The sorting condition is an array, that is, multiple sorting conditions can be written. According to the order of declaration, when the first condition is equal, then sort according to the second condition, and so on

 

Example :

Requirement description: The hotel data is sorted in descending order of user ratings (score), and the same ratings are sorted in ascending order of price (price)


Sort by geographic coordinates


Geographic coordinate ordering is slightly different.

Grammar description :

GET /indexName/_search
{
  "query": {
    "match_all": {}
  },
  "sort": [
    {
      "_geo_distance" : {
          "FIELD" : "纬度,经度", // 文档中geo_point类型的字段名、目标坐标点
          "order" : "asc", // 排序方式
          "unit" : "km" // 排序的距离单位
      }
    }
  ]
}

The meaning of this query is:

  • Specify a coordinate as the target point

  • Calculate the distance from the coordinates of the specified field (must be geo_point type) to the target point in each document

  • Sort by distance

 

Example:

Requirement description: Realize sorting the hotel data in ascending order according to the distance to your location coordinates

 

Suppose my location is: 31.034661, 121.612282, looking for the nearest hotel around me.

 

2.2. Pagination

Elasticsearch only returns top10 data by default. And if you want to query more data, you need to modify the paging parameters.

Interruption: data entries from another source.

-- ==== Sys2Proof/Laws/Ended.lean ====
section
/-! SUPPORT. The laws of the end of a run (70_reset_and_hazards.md R296), of the environment's events, and of 10_state.md R34
as it is written. -/

namespace Sys2Proof.Machine

variable {s : State}

/-- The invariant of a port gives R34 as it is written, but for START's clause on `cur_msg` (assumption 20). -/
theorem PortInv.r34 {i : Fin 4} (h : PortInv s i)
    (hs : (s.port i).state = .start → (s.port i).curMsg.toNat < (s.port i).numMsg.toNat) : PortR34 s i := by
  obtain ⟨ha, hb, hn, hc, hd, he, hf, hg, -⟩ := h
  refine ⟨ha, hb, fun hi => ⟨hn hi, ?_⟩, fun hm => ?_, fun hm => he ?_, hf, hg⟩
  · by_cases hst : (s.port i).state = .start
    · exact hs hst
    · exact hc hi hst
  · simp only [List.mem_cons, List.not_mem_nil, or_false] at hm hd he
    have lt := fun h => BitVec.le_of_lt (he h)
    rcases hm with hm | hm | hm | hm | hm | hm | hm
    · exact lt (.inl hm)
    · exact lt (.inr (.inl hm))
    · exact hd (.inl hm)
    · exact lt (.inr (.inr (.inl hm)))
    · exact hd (.inr (.inl hm))
    · exact hd (.inr (.inr hm))
    · exact lt (.inr (.inr (.inr hm)))
  · simp only [List.mem_cons, List.not_mem_nil, or_false] at hm ⊢
    rcases hm with hm | hm <;> simp [hm]

/-! The end of a run. -/

/-- The stream is at its end exactly when its next address is not below its limit. -/
theorem nextWord_none : nextWord s = none ↔ s.host.limit ≤ s.host.pc := by
  unfold nextWord
  split <;> simp <;> omega

/-- With every requested port IDLE no port is active. -/
theorem isActive_of_idle (h : ∀ i, s.isRequested i = true → (s.port i).state = .idle) (i : Fin 4) : s.isActive i = false := by
  unfold State.isActive
  cases hr : s.isRequested i
  · rfl
  · simp [h i hr]

/-- What holds from the end of a run on, while a spurious SIRQ and its scans may still pass. -/
structure Over (s : State) : Prop where
  stream : s.host.limit ≤ s.host.pc
  held : s.host.held = []
  idle : ∀ i, s.isRequested i = true → (s.port i).state = .idle
  noCallback : s.comp.pendingCb = none
  timerOff : s.eng.timerEnabled = false

theorem Ended.over (h : Ended s) : Over s :=
  ⟨nextWord_none.1 h.1.1.1, h.1.1.2, h.1.2.1, h.1.2.2.2, h.2⟩

/-- What the end of a run keeps: the observation, the ports, the GPIO words, the message store and the marks. -/
structure Final (s t : State) : Prop where
  obs : t.obs = s.obs
  ports : t.ports = s.ports
  gpio : t.gpio = s.gpio
  store : t.store = s.store
  refused : t.refused = s.refused
  faults : t.faults = s.faults

theorem Final.refl (s : State) : Final s s := ⟨rfl, rfl, rfl, rfl, rfl, rfl⟩

theorem Final.trans {t u : State} (h : Final s t) (k : Final t u) : Final s u :=
  ⟨k.obs.trans h.obs, k.ports.trans h.ports, k.gpio.trans h.gpio, k.store.trans h.store, k.refused.trans h.refused,
    k.faults.trans h.faults⟩

/-- A service after the end of the run finds no port in COMPLETE (46_completion_service.md R219). -/
theorem servicePort_over (h : Over s) (i : Fin 4) :
    servicePort i s = { s with
      eng := { s.eng with fiqMasked := false }
      comp := { s.comp with next := s.comp.next + 1 } } :=
  servicePort_other fun ⟨hr, hc⟩ => by rw [h.idle i hr] at hc; cases hc

/-- An agent's turn after the end of the run. -/
theorem agentStep_over (h : Over s) : ∃ t, agentStep s = .next t ∧ Over t ∧ Final s t := by
  have hd : tickDeliverable s = false := by simp [tickDeliverable, h.timerOff]
  unfold agentStep
  simp only [hd, Bool.false_eq_true, if_false, h.noCallback]
  split
  · refine ⟨_, rfl, ?_⟩
    unfold companionService
    split
    · rw [servicePort_over h]
      exact ⟨⟨h.stream, h.held, h.idle, h.noCallback, h.timerOff⟩, rfl, rfl, rfl, rfl, rfl, rfl⟩
    · unfold endScan
      split <;> exact ⟨⟨h.stream, h.held, h.idle, h.noCallback, h.timerOff⟩, rfl, rfl, rfl, rfl, rfl, rfl⟩
  · have hr : heldReady s = none := by simp [heldReady, h.held]
    simp only [streamStep, nextWord_none.2 h.stream]
    split
    · exact ⟨_, exec_eq _ _, ⟨h.stream, h.held, h.idle, h.noCallback, h.timerOff⟩, rfl, rfl, rfl, rfl, rfl, rfl⟩
    · simp only [hr, idleOrFire, h.timerOff, Bool.and_false, Bool.false_and, Bool.false_eq_true, if_false]
      exact ⟨s, rfl, h, Final.refl s⟩

/-- An environment event after the end of the run. -/
theorem applyEnv_over (h : Over s) (e : EnvEvent) : Over (applyEnv e s) ∧ Final s (applyEnv e s) := by
  have same : ∀ t : State, t.host.pc = s.host.pc → t.host.limit = s.host.limit → t.host.held = s.host.held →
      t.eng.requested = s.eng.requested → t.ports = s.ports → t.comp = s.comp → t.eng.timerEnabled = s.eng.timerEnabled →
      t.obs = s.obs → t.gpio = s.gpio → t.store = s.store → t.refused = s.refused → t.faults = s.faults →
      Over t ∧ Final s t := by
    intro t h1 h2 h3 h4 h5 h6 h7 h8 h9 ha hb hc
    refine ⟨⟨by rw [h1, h2]; exact h.stream, h3.trans h.held, fun i hr => ?_, by rw [h6]; exact h.noCallback,
      h7.trans h.timerOff⟩, h8, h5, h9, ha, hb, hc⟩
    have := h.idle i (by simpa [State.isRequested, h4] using hr)
    simpa [State.port, h5] using this
  cases e <;> simp only [applyEnv, timerFire] <;> (try split) <;>
    exact same _ rfl rfl rfl rfl rfl rfl rfl rfl rfl rfl rfl rfl

/-- A step after the end of the run (R296): whatever the environment does, the observation is final. -/
theorem step_over (h : Over s) : ∃ t, step s = .next t ∧ Over t ∧ Final s t := by
  have used : ∀ rest, Over { s with env := rest } := fun rest => ⟨h.stream, h.held, h.idle, h.noCallback, h.timerOff⟩
  have kept : ∀ rest, Final s { s with env := rest } := fun rest => ⟨rfl, rfl, rfl, rfl, rfl, rfl⟩
  unfold step stepOf
  split
  · exact agentStep_over h
  · rename_i rest _
    obtain ⟨t, ht, ho, hf⟩ := agentStep_over (used rest)
    exact ⟨t, ht, ho, (kept rest).trans hf⟩
  · rename_i e rest _ _
    obtain ⟨ho, hf⟩ := applyEnv_over (used rest) e
    exact ⟨_, rfl, ho, (kept rest).trans hf⟩

/-- Any number of steps after the end of the run. -/
theorem stepTimes_over (h : Over s) (n : Nat) : ∃ t, stepTimes n s = .next t ∧ Over t ∧ Final s t := by
  induction n generalizing s with
  | zero => exact ⟨s, rfl, h, Final.refl s⟩
  | succ n ih =>
    obtain ⟨t, ht, ho, hf⟩ := step_over h
    obtain ⟨u, hu, ho', hf'⟩ := ih ho
    exact ⟨u, by simp only [stepTimes, ht, hu], ho', hf.trans hf'⟩

/-- The turns of a tick in which no port is active. -/
theorem tickPorts_idle (h : ∀ i, s.isActive i = false) : tickPorts s = { s with eng.cur := 3 } := by
  have skip : ∀ (t : State) (i : Fin 4), (∀ j, t.isActive j = false) →
      tickPort i t = { t with eng.cur := i } ∧ ∀ j, (tickPort i t).isActive j = false := by
    intro t i ht
    rw [tickPort_skip (ht i)]
    exact ⟨rfl, ht⟩
  obtain ⟨e0, h0⟩ := skip s 0 h
  obtain ⟨e1, h1⟩ := skip _ 1 h0
  obtain ⟨e2, h2⟩ := skip _ 2 h1
  obtain ⟨e3, -⟩ := skip _ 3 h2
  rw [tickPorts, e3, e2, e1, e0]

/-- The last tick of a run (R296(d)): it disables the timer line and acknowledges it, and nothing more. -/
theorem tickStep_last (h : ∀ i, s.isActive i = false) :
    tickStep s = { s with
      eng := { s.eng with tick := s.eng.tick + 1, toggles := 0, cur := 3, timerEnabled := false, timerPending := false }
      obs := { s.obs with trace := s.obs.trace ++
        [⟨s.eng.tick + 1, .tick, .intc, s.plat.intcEnclrOff, s.eng.timerIrq⟩,
          ⟨s.eng.tick + 1, .tick, .intc, s.plat.intcAckOff, s.eng.timerIrq⟩] } } := by
  have hb : ∀ i, (tickBegin s).isActive i = false := h
  have hn : needsTicks { tickBegin s with eng.cur := 3 } = false := by
    simp only [needsTicks]
    simp [show ∀ i, State.isActive { tickBegin s with eng.cur := 3 } i = false from h]
  rw [tickStep, tickPorts_idle hb, tickEnd, hn]
  simp only [Bool.false_eq_true, if_false, disableTimer_eq, ackTimer_eq, edgeLatch, tickBegin]
  simp

end Sys2Proof.Machine
end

In elasticsearch, modify the from and size parameters to control the paging results to be returned:

  • from: start from the first few documents

  • size: how many documents to query in total

similar to mysql limit ?, ?

basic pagination


The basic syntax of pagination is as follows:

GET /hotel/_search
{
  "query": {
    "match_all": {}
  },
  "from": 0, // 分页开始的位置,默认为0
  "size": 10, // 期望获取的文档总数
  "sort": [
    {"price": "asc"}
  ]
}

Deep pagination problem


Now, I want to query the data of 990~1000, the query logic should be written as follows:

GET /hotel/_search
{
  "query": {
    "match_all": {}
  },
  "from": 990, // 分页开始的位置,默认为0
  "size": 10, // 期望获取的文档总数
  "sort": [
    {"price": "asc"}
  ]
}

Here is the data starting from query 990, that is, the 990th to 1000th data.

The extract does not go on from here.